Personally, the move to working from home, while also providing care to my children and other family members, has been a learning experience, that is not without advantages. It has been good for me and my kids to have more time together, to slow down a little, and to be more focused on our family life. Trying to help them do their school work while I work at the kitchen table is a challenge for all of us.
Well, as we all know, SUD and addiction treatment and recovery are complicated and compounded by socio-economic strain and social isolation. There has been a lot of socio-economic strain and social isolation these past few months. Our clients with co-occurring mental and physical health conditions are most severely impacted. Serving youth and families who are struggling to meet basic needs is difficult in the best of times. There is always a lot of powerlessness and witnessing in our work, now as much or more than ever.
Again, I am proud of the way we have been able to pivot to providing services remotely, through telehealth services, rapidly and effectively.

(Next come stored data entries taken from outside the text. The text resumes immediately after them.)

/-- The gate follows what was sampled at edge `t`: it opens where the event was first active and closes where it was first inactive (R283). -/
def muGate (s : State) (u : Fin 16) (t : Nat) : State :=
  if s.act F.TM_MU_GATE_ALWAYS [u] = 1 then s
  else if s.meas[u].gateIn then (if s.meas[u].gate.isNone then s.muOpen u t else s)
  else s.muClose u t

/-- Before the next edge is sampled every gate has followed the last one, and every stamp before the present edge is judged; a unit that no session owns
holds nothing for its next owner (R283, R290, R357). -/
def restMeas (s : State) : State :=
  let t := s.now / 2048 * 2048
  (List.finRange 16).foldl (fun s (u : Fin 16) =>
    let s := (s.muGate u (t - 2048)).muJudge u t
    if (s.ownerMu u).isNone then s.modMeas u muClear else s) s

/-- TBC is about to be loaded: every stamp of the old count is judged before, each gate having followed the last edge (R72, R283). -/
def measBeforeLoad (s : State) : State :=
  (List.finRange 16).foldl (fun s (u : Fin 16) => (s.muGate u (s.now / 2048 * 2048)).muJudge u (s.now + 1)) s

/-! ### Mask tests (R263–R267) -/

def modMask (s : State) (m : Fin 16) (f : Mask → Mask) : State := { s with masks := s.masks.set m (f s.masks[m]) }

/-- Earliest and latest tick of a window (R263). -/
def winLo (s : State) (m : Fin 16) (w : MaskWin) : Int :=
  (w.b.t : Int) + signedOf (s.act F.GL_MT_EXP_EXP [m]) 32 - s.act F.GL_MT_TOL_TOL_LO [m]
def winHi (s : State) (m : Fin 16) (w : MaskWin) : Int :=
  (w.b.t : Int) + signedOf (s.act F.GL_MT_EXP_EXP [m]) 32 + s.act F.GL_MT_TOL_TOL_HI [m]

/-- Does a window contain a tick? -/
def winHas (s : State) (m : Fin 16) (w : MaskWin) (t : Nat) : Bool := decide (s.winLo m w ≤ t) && decide ((t : Int) ≤ s.winHi m w)

/-- Update the first window of a list that satisfies a test. -/
def firstWin (p : MaskWin → Bool) (f : MaskWin → MaskWin) : List MaskWin → List MaskWin
  | [] => []
  | h :: t => if p h then f h :: t else h :: firstWin p f t

/-- An A edge belongs to the earliest window that contains it and has no edge; else it is an extra edge of the earliest that contains it, or
belongs to none (R263). -/
def maskA (s : State) (m : Fin 16) (x : Stamp) : State :=
  let ws := s.masks[m].wins
  if ws.any (fun w => s.winHas m w x.t && w.a.isNone) then
    s.modMask m (fun y => { y with wins := firstWin (fun w => s.winHas m w x.t && w.a.isNone) (fun w => { w with a := some x }) y.wins })
  else if ws.any (fun w => s.winHas m w x.t) then
    s.modMask m (fun y => { y with wins := firstWin (fun w => s.winHas m w x.t) (fun w => { w with extra := w.extra ++ [x] }) y.wins })
  else s.modMask m (fun y => { y with loose := y.loose ++ [x] })

/-- The earlier of two A edges. -/
def firstEdge (a : Option Stamp) (x : Stamp) : Option Stamp :=
  match a with
  | some y => if x.t < y.t then some x else some y
  | none => some x

/-- A B edge opens a window. The earliest A edge in it that belongs to no window, or is an extra of an earlier one, belongs to it, and the others that
belonged to none are its extras (R263). -/
def maskB (s : State) (m : Fin 16) (x : Stamp) : State :=
  let y := s.masks[m]
  let w : MaskWin := ⟨x, none, [], y.lostAt.any (fun t => s.winHas m ⟨x, none, [], false⟩ t)⟩
  let has (a : Stamp) : Bool := s.winHas m w a.t
  let a := ((y.loose ++ (y.wins.flatMap (fun v => v.extra) ++ y.spare)).filter has).foldl firstEdge none
  let free (b : Stamp) : Bool := some b != a
  let w := { w with a := a, extra := y.loose.filter (fun b => has b && free b) }
  s.modMask m (fun y => { y with
    wins := y.wins.map (fun v => { v with extra := v.extra.filter free }) ++ [w]
    loose := y.loose.filter (fun b => !has b)
    spare := y.spare.filter (fun b => free b && decide (s.winLo m w ≤ b.t)) })

/-- Does a test judge (R357)? -/
def maskOn (s : State) (m : Fin 16) : Bool := s.act F.GL_MT_CFG_EN [m] == 1 && (s.ownerMt m).isSome

/-- A stamp of an input reaches a mask test. -/
def maskStamp (s : State) (m : Fin 16) (i : Nat) (x : Stamp) : State :=
  if s.maskOn m then
    let s := if s.act F.GL_MT_CFG_IN_B [m] = i ∧ counts (s.act F.GL_MT_CFG_EDGE_B [m]) x.rise then s.maskB m x else s
    if s.act F.GL_MT_CFG_IN_A [m] = i ∧ counts (s.act F.GL_MT_CFG_EDGE_A [m]) x.rise then s.maskA m x else s
  else s

/-- A stamp of an input is lost at tick `t`: windows that contain it are not judged otherwise (R263, CAUSE 4). -/
def maskLost (s : State) (m : Fin 16) (i t : Nat) : State :=
  if s.act F.GL_MT_CFG_IN_A [m] = i ∨ s.act F.GL_MT_CFG_IN_B [m] = i then
    s.modMask m (fun y => { y with lostAt := y.lostAt ++ [t], wins := y.wins.map (fun w => if s.winHas m w t then { w with lost := true } else w) })
  else s

/-- A violation record (R266). -/
def violBytes (tRef tA : Nat) (offset : Int) (m cause flags vcount : Nat) : List Byte :=
  leBytes 6 (tRef % 2 ^ 48) ++ (leBytes 6 (tA % 2 ^ 48) ++ (leBytes 4 (patternOf (max (-2147483647) (min 2147483647 offset)) 32) ++
  (leBytes 1 m ++ (leBytes 1 cause ++ (leBytes 2 flags ++ (leBytes 4 vcount ++ (leBytes 7 0 ++ leBytes 1 2)))))))

/-- A judgement within a shot's tally, or after the tally of one (R371, R378). -/
def tallyJudge (s : State) (k m : Fin 16) (viol stale : Bool) : State :=
  if s.tallying k then
    let s := s.modBurst k (fun b => { b with shotViol := b.shotViol + viol.toNat, shotStale := b.shotStale || stale })
    s.modTally k (fun t => { t with
      stale := t.stale || stale, viol := if viol then t.viol.set m (sat32 t.viol[m]) else t.viol })
  else if (s.sess[k].burst.map (fun b => b.shots != 0)).getD false then s.modTally k (fun t => { t with late := sat32 t.late }) else s

/-- MASK_VIOLATION, and MASK_STOP when the test's STOP rule is met (R264–R267). -/
def violation (s : State) (m : Fin 16) (tRef tA : Nat) (offset : Int) (cause q : Nat) (stale : Bool) : State :=
  match s.ownerMt m with
  | none => s
  | some k =>
    let s := s.incSat F.GL_MT_VIOL_COUNT [m]
    let v := s.get F.GL_MT_VIOL_COUNT [m]
    let i := s.runInst k
    let s := s.modGl k (fun g => { g with violCount := sat32 g.violCount, viols := g.viols ++ [(violBytes tRef tA offset m cause (stale.toNat + 2 * q) v, i)] })
    let s := ((s.sticky k (fun x => { x with maskViol := true })).noteCond k Cond.maskViol).noteStale k stale
    let s := s.tallyJudge k m true stale
    let stop := s.act F.GL_MT_CFG_STOP [m]
    if (stop = 1 ∨ (stop = 2 ∧ v = s.act F.GL_MT_VMAX_VMAX [m])) ∧ s.sess[k].seq.isSome then
      (s.endSeq k .maskStop).haltUnits k s.now
    else s

/-- Offset of an A edge in a window (R266). -/
def winOffset (s : State) (m : Fin 16) (w : MaskWin) (x : Stamp) : Int := (x.t : Int) - w.b.t - signedOf (s.act F.GL_MT_EXP_EXP [m]) 32

/-- Judge a window (R263, R264). -/
def judgeWin (s : State) (m : Fin 16) (w : MaskWin) : State :=
  let q (x : Stamp) := worseQ w.b.quality x.quality
  let st (x : Stamp) := w.b.stale || x.stale
  if w.lost then
    match w.a with
    | some x => s.violation m w.b.t x.t (s.winOffset m w x) 4 (q x) (st x)
    | none => s.violation m w.b.t 0 0 4 w.b.quality w.b.stale
  else
    match w.a, w.extra with
    | none, _ => s.violation m w.b.t 0 0 1 w.b.quality w.b.stale
    | some x, [] =>
      let s := s.incSat F.GL_MT_PASS_COUNT [m]
      match s.ownerMt m with
      | some k => (s.tallyJudge k m false (st x)).noteStale k (st x)
      | none => s
    | some _, ex => ex.foldl (fun s x => s.violation m w.b.t x.t (s.winOffset m w x) 2 (q x) (st x)) s

/-! ### Stamps (R269–R277) -/

/-- Is a stamp of the input written to the stamp region (R275)? -/
def storesStamp (s : State) (i : Nat) : Bool :=
  match s.ownerInput i with
  | none => false
  | some k => match s.act F.TM_IN_CFG_STORE [i] with
    | 1 => s.sess[k].seq.isSome
    | 2 => true
    | _ => false

/-- A stamp of an input is lost at tick `t` (R26, R263, R271, R274, R277). -/
def stampLost (s : State) (i : Fin 112) (t : Nat) : State :=
  let s := s.modInput i (fun y => { y with lost := true })
  let s := (List.finRange 16).foldl (fun s (u : Fin 16) => s.muQueue u i true ⟨t, false, 0, false, true, false, none⟩) s
  let s := (List.finRange 16).foldl (fun s (m : Fin 16) => s.maskLost m i t) s
  match s.ownerInput i with
  | some k => s.noteLoss k
  | none => s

Obviously, there are benefits and costs to providing SUD services in these formats. I expect that remote e-services will emerge as a greater proportion of treatment services going forward. I believe that some of what happens between treatment and recovery support professionals and our clients cannot be replicated through a screen, and I worry that our industry will be attracted by the potential cost savings of remote services at the expense of client care.
I expect that many of us will never return to the office or clinic full time, and that is not necessarily a bad thing, especially for those of us who have safe and comfortable spaces to do some work at home. Still, the energy that is generated and shared in an effective “in real life” interpersonal encounter, be it clinical or in support services, can probably never be completely replicated through a screen or a speaker.
For whatever reasons, I think we have seen advocacy for addiction, and behavioral health services in general, from some unexpected places through this ordeal. I hope that we can maintain that attention and translate it into dollars and programs with lasting positive effect.
In my work at the intersection of juvenile and criminal justice and addiction, I see the pandemic and the attention to social inequity that has accompanied it in these past 6 months as yet another opportunity to refocus our responses to addiction toward treatment and away from criminalization. In the communities that my agency serves, we see some positive concrete initiatives towards that goal. We have come a long way, and we have a long way to go.
Wow, that’s a hard question to answer briefly or concisely. My fantasy would be to develop a wholistic system of long-term care for people with addiction and substance use disorders which focused on the underlying causes and conditions that lead many of us into addiction, including lack of education, employment, healthcare, trauma recovery, and other community resources. My friend and colleague Matt Statman reminded me recently of an answer to an interview that Bill White received from a provider in Chicago and I’ll paraphrase it, with apologies, here: We do not have a lack of sufficient Pain to recover, we lack sufficient Hope.